Fin juin, Elaine Sciolino, la spécialiste du livre au New York Times, signait un article intitulé « Les Français affluent toujours dans les librairies », où elle faisait l’éloge de la France, de son réseau de libraires et de sa réglementation étatique.
Si son tableau de la situation de la librairie française est hélas un peu idéalisé, il nous rappelle néanmoins à certaines réalités concrètes : « Les E-books ne représentent [en France] que 1,8 % du marché global du livre, à comparer aux 6,4 % aux États-Unis. » Précisons encore que sur ces 1,8 % de 80 % sont des commandes publiques !
Autant dire qu’avec 0,4 % du marché privé, le téléchargement de fichiers sur terminaux mobiles représente tout sauf une « diversification prometteuse » pour les éditeurs et les libraires à qui ce dernier « must » permet essentiellement de se faire délester de fonds qui auraient sans doute été mieux utilisés ailleurs.
C’est donc avec un évident discernement que nos amis anglo-saxons associent la relative bonne santé du livre en France à celle de son réseau de librairies indépendantes, gage d’accès socialisé et diversifié au livre et à la lecture. Alors qu’à l’époque où fut efficacement mis en place le dispositif du Prix unique lesennemis de ce réseau étaient la Fnac et autres « généralistes », le problème concret qui affecte aujourd’hui les libraires (et aussi bien les distributeurs et les éditeurs) est la prédation et la pression commerciale opérées par les ventes « en ligne », singulièrement par Amazon.
Comment imaginer, comment prétendre sérieusement que l’on va parvenir à ramener le public aux livres et à la fréquentation des librairies (et des bibliothèques) en légitimant ce qui les en éloigne, en développant les ventes par Internet ou, pire encore, les ventes de téléchargement de fichiers numériques ?

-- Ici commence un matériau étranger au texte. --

-- ==== Sys2Proof/Machine/Triggers.lean ====
section
/-! DEFINITION. Line triggers (R220, R229 to R232) and the delivery of governor samples (R218). -/

namespace Sys2Proof.Machine

def ltOff (t off : Nat) : Nat := off + 0x20 * t
def State.ltCtrl (s : State) (t : Nat) : Word := s.reg govPage (ltOff t 0x200)
def State.ltAxis (s : State) (t : Nat) : Nat := fld (s.ltCtrl t) 2 2
/-- MODE: true in TIME mode. -/
def State.ltTime (s : State) (t : Nat) : Bool := bit (s.ltCtrl t) 1
def State.ltPin (s : State) (t : Nat) : Nat := fld (s.ltCtrl t) 8 6
def State.ltPitch (s : State) (t : Nat) : Nat := (s.reg govPage (ltOff t 0x204)).toNat
def State.ltPhase (s : State) (t : Nat) : Nat := (s.reg govPage (ltOff t 0x208)).toNat
def State.ltMingap (s : State) (t : Nat) : Nat := s.rfld govPage (ltOff t 0x20C) 16 16

/-- PITCH / VMAX of an axis in ns, and whether it is less than a MINGAP (R220). A VMAX of 0 passes. -/
def rateNs (pitch vmax : Nat) : Nat := pitch * 65536000 / vmax
def rateFails (pitch vmax mingap : Nat) : Bool := vmax != 0 && decide (pitch * 65536000 < mingap * vmax)

/-- `TRIG_REFUSED` (Table 9-11). (DEDUCED, log entry 37.) -/
def State.trigRefused (s : State) (t axis pitch : Nat) : State :=
  let vm := s.axVmax axis
  s.govEvent 9 t axis (if vm = 0 then 0xFFFF else min (rateNs pitch vm) 0xFFFF)

/-- The point of a trigger as a POS word goes to its GS source (R231). -/
def State.trigStamp (s : State) (t : Nat) (point : BitVec 56) : State :=
  if bit (s.ltCtrl t) 5 && !s.ltTime t then
    let x := s.trig t
    if x.source.length < 8 then s.setTrig t { x with source := x.source ++ [posWordOf (s.ltAxis t) point true] }
    else s.bump govPage (ltOff t 0x218)
  else s

/-- A trigger falls due at a time in 1/8 ns: it fires, or is suppressed less than MINGAP after the one before (R230).
(DEDUCED, log entry 37.) -/
def State.trigPulse (s : State) (t : Nat) (at_ : Int) (late : Bool) : State :=
  let x := s.trig t
  if (x.lastAt.map fun l => decide (at_ - l < 8 * s.ltMingap t)).getD false then
    (s.bumpFld govPage (ltOff t 0x214) 0 16 1).govEvent 7 t 0 0
  else
    let s := s.setTrig t { x with lastAt := some at_ }
    let s := s.bump govPage (ltOff t 0x210)
    let s := if late then (s.bumpFld govPage (ltOff t 0x214) 16 16 1).govEvent 8 t 0 0 else s
    match x.point with
    | some p => s.trigStamp t p
    | none => s

/-- The point advances by PITCH, with no time predicted for it yet. (DEDUCED, log entry 37.) -/
def State.trigNext (s : State) (t : Nat) : State :=
  let x := s.trig t
  s.setTrig t { x with point := x.point.map fun p => p + BitVec.ofNat 56 (s.ltPitch t), tp := none, fixed := false }

/-- The time of the present point is committed: it was predicted, and T_ARM before it has come (R230). -/
def State.trigFixed (s : State) (t : Nat) : Bool :=
  let x := s.trig t
  x.fixed || (x.tp.map fun tp => decide (tp - 256 ≤ 8 * (s.tbNs : Int))).getD false

/-- The crossing of the present point is predicted from a sample, to the nearest nanosecond; it is fixed once it lies within
T_ARM (R230). Points already reached fire at once; `fuel` bounds them. -/
def State.trigPredict (s : State) (t : Nat) (smp : AxSample) : Nat → State
  | 0 => s
  | fuel + 1 =>
    let x := s.trig t
    match x.point with
    | none => s
    | some p =>
      if s.trigFixed t then s.setTrig t { x with fixed := true }
      else if posDiff p smp.pos ≤ 0 then ((s.trigPulse t (8 * s.tbNs : Nat) true).trigNext t).trigPredict t smp fuel
      else if smp.vel ≤ 0 then s.setTrig t { x with tp := none }
      else
        let m := crossingAt p smp
        let tp := (m.1 + m.2 * 4) / (m.2 * 8) * 8
        s.setTrig t { x with tp := some tp, fixed := decide (tp - 256 ≤ 8 * (s.tbNs : Int)) }

/-- A position trigger meets a delivered sample of its axis (R214, R229, R230). -/
def State.trigSample (s : State) (t : Nat) : State :=
  if !s.ltEnabled t || s.ltTime t then s
  else
    let smp := s.delivered 0 (s.ltAxis t)
    let x := s.trig t
    if !smp.valid then s.setTrig t { x with point := none, tp := none, fixed := false }
    else
      let s := match x.point with
        | some _ => s
        | none => s.setTrig t { x with point := some (nextPoint (s.ltPhase t) (s.ltPitch t) smp.pos), tp := none, fixed := false }
      s.trigPredict t smp 4096

/-- A trigger is disabled: its pin is free again (R437). -/
def State.ltStop (s : State) (t : Nat) : State :=
  let p := s.ltPin t
  let s := if s.ltEnabled t && pwFunc (s.pinWord 0 p) == 0x50 + t then
      s.setReg64 (iobPage 0) (pinOff p) (s.pinWord 0 p &&& ~~~(0xFF000000000#64))
    else s
  (s.setBit govPage (ltOff t 0x200) 0 false).setTrig t { Trigger.reset with source := (s.trig t).source }

/-- Fields of `GOV.LT_CTRL[t]` beside ENABLE. -/
def ltMask : Word := 0x3F3E#32

/-- A write to `GOV.LT_CTRL[t]` (R220, R229, R232). While a trigger runs, PIN, AXIS and MODE keep their values; STAMP_EN
and POL are written, and ENABLE = 0 stops it. (DEDUCED, log entry 37.) -/
def State.ltWrite (s : State) (t : Nat) (w : Word) : State × Nat :=
  if s.ltEnabled t then
    let s := s.setFld govPage (ltOff t 0x200) 4 2 (fld w 4 2)
    (if bit w 0 then s else s.ltStop t, stOK)
  else
    let s := s.setReg govPage (ltOff t 0x200) (w &&& ltMask)
    let pitch := s.ltPitch t
    if !bit w 0 || pitch == 0 then (s, stOK)
    else if pwFunc (s.pinWord 0 (s.ltPin t)) != 0 then
      ((s.setBit govPage 0x0C 6 true).trigRefused t (s.ltAxis t) pitch, stDenied)
    else if !s.ltTime t && rateFails pitch (s.axVmax (s.ltAxis t)) (s.ltMingap t) then
      (s.trigRefused t (s.ltAxis t) pitch, stDenied)
    else
      let p := s.ltPin t
      let s := s.setReg64 (iobPage 0) (pinOff p)
        ((s.pinWord 0 p &&& ~~~(0xFF000000000#64)) ||| BitVec.ofNat 64 ((0x50 + t) * 2 ^ 36))
      let s := (s.setBit govPage 0x0C 6 false).setBit govPage (ltOff t 0x200) 0 true
      let s := s.setTrig t { Trigger.reset with source := (s.trig t).source, next := s.tbNs + pitch }
      (s.trigSample t, stOK)

/-- A predicted crossing or a TIME pitch comes (R229, R230). -/
def State.trigFire (s : State) (t : Nat) : State :=
  let x := s.trig t
  if !s.ltEnabled t then s
  else if s.ltTime t then
    (s.trigPulse t (8 * x.next : Nat) false).setTrig t
      { (s.trigPulse t (8 * x.next : Nat) false).trig t with next := x.next + s.ltPitch t }
  else match x.tp with
    | some tp => (((s.trigPulse t tp false).trigNext t).trigSample t)
    | none => s

/-- The rate test of an enabled trigger at a load's activation (R220). -/
def State.trigRetest (s : State) (t : Nat) : State :=
  if s.ltEnabled t && !s.ltTime t && rateFails (s.ltPitch t) (s.axVmax (s.ltAxis t)) (s.ltMingap t) then
    (s.trigRefused t (s.ltAxis t) (s.ltPitch t)).ltStop t
  else s

/-- A governor sample becomes the position as delivered on a die (R218): to the sequencers of its regions, the gates of
its queues, its stamped groups, and on the cap the line triggers. -/
def State.sampleDelivery (s : State) (d : Nat) : State :=
  match tget (fun _ => []) s.samples d with
  | [] => s
  | g :: rest =>
    -- the gates' test under the position delivered so far comes first (R193)
    let gates := fun (s : State) => (s.atts.filter fun e => attDie e.1 == d).foldl (fun s e => s.gateRelease e.1) s
    let s := gates s
    let s := { s with samples := tset (fun _ => []) s.samples d rest
                      sampled := tset (fun _ => GovSample.reset) s.sampled d g }
    let s := gates s
    if d = 0 then (List.range 8).foldl (fun s t => s.trigSample t) s
    else
      let s := (List.range 16).foldl (fun s i =>
        let r := 16 * (d - 1) + i
        let x := s.delivered d (s.seqAxis r)
        s.seqPosition r x.valid x.pos) s
      (List.range 8).foldl (fun s g => s.stampSample d g) s

/-! The commands. -/

def execSampleDelivery (d : Fin 9) (s : State) : Host.Outcome State Fault Refusal := .next (s.sampleDelivery d.val)

def execLtEnable (t : Fin 8) (w : Word) (s : State) : Host.Outcome State Fault Refusal :=
  let x := s.ltWrite t.val w
  .next (x.1.reply x.2 [])

def execTriggerFire (t : Fin 8) (s : State) : Host.Outcome State Fault Refusal := .next (s.trigFire t.val)

end Sys2Proof.Machine
end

Tirant les leçons du fiasco des « portails numériques » comme 1001libraires.com, il s’agit maintenant de promouvoir des mesures offensives, positives et rationnelles.
D’abord contrer Amazon en le disqualifiant, et non en le légitimant, en faisant mieux et autrement, en restaurant le service et la fréquentation des librairies, grâce à un Comptoir National des Libraires, fédérant toutes ces librairies indépendantes dans une structure coopérative d’intérêt public, permettant à chacun de ces libraires de proposer à ses clients le service « Demain chez votre libraire », qui garantit aux lecteurs d’avoir dans les 24 heures, dans leur librairie, le livre de leur choix ( dans la librairie qu’ils auront géo-localisée sur le site du comptoir). [voir sur ce projet, notre actualitté]
Ce comptoir national s’inscrit dans un programme plus vaste de reconquête livresque du territoire, favorisant le maintien et l’implantation de librairies physiques (et les emplois qu’elles portent), partout en France.
Programme dont la deuxième mesure immédiate est une refonte démocratique des modalités des marchés publics des bibliothèques, mettant un terme aux dérives qui depuis quelques années ont conduit au désastreux monopole clientéliste qui partout détruit les plus fragiles des librairies indépendantes bien plus sûrement que les majorations de taux de TVA.
Ces deux premières mesures, en mettant fin aux impostures, abus et détournements que dénonce le livre de Dominique Mazuet, produiront-elles les effets bénéfiques rapides et concrets attendus pour la relance de la lecture et des activités de librairie ? Le maintien de la diversité de l’offre éditoriale ? l’accès égalitaire aux livres ? et enfin l’emploi dans les métiers du livre ?
C’est en tout cas ce que défend le Comité de défense des métiers du livre, qui se constitue en association, qui a entamé des discussions avec le ministère de la culture, et qui sera appelé prochainement à être entendu en audition par la commission des finances de l’Assemblée Nationale.
L’Association de Défense des Métiers du Livre a vocation a rassembler tous ceux parmi les défenseurs du livre qui vivent de la fabrication, de la lecture, de l’écriture et de la diffusion des livres : libraires, éditeurs, représentants, imprimeurs, diffuseurs, traducteurs, distributeurs, correcteurs, critiques, graphistes, écrivains, magasiniers, commerciaux, transporteurs, coursiers, etc. ainsi naturellement que les lecteurs de livres, dans un collectif qui portera notre protestation et notre rejet à l’encontre des évolutions désastreuses dont nous menace la poursuite d’une politique publique complètement dissociée des réalités et des attentes de ses administrés.
Cette protestation s’accompagne de propositions positives, concrètes, réalistes, démocratiques et d’application immédiate.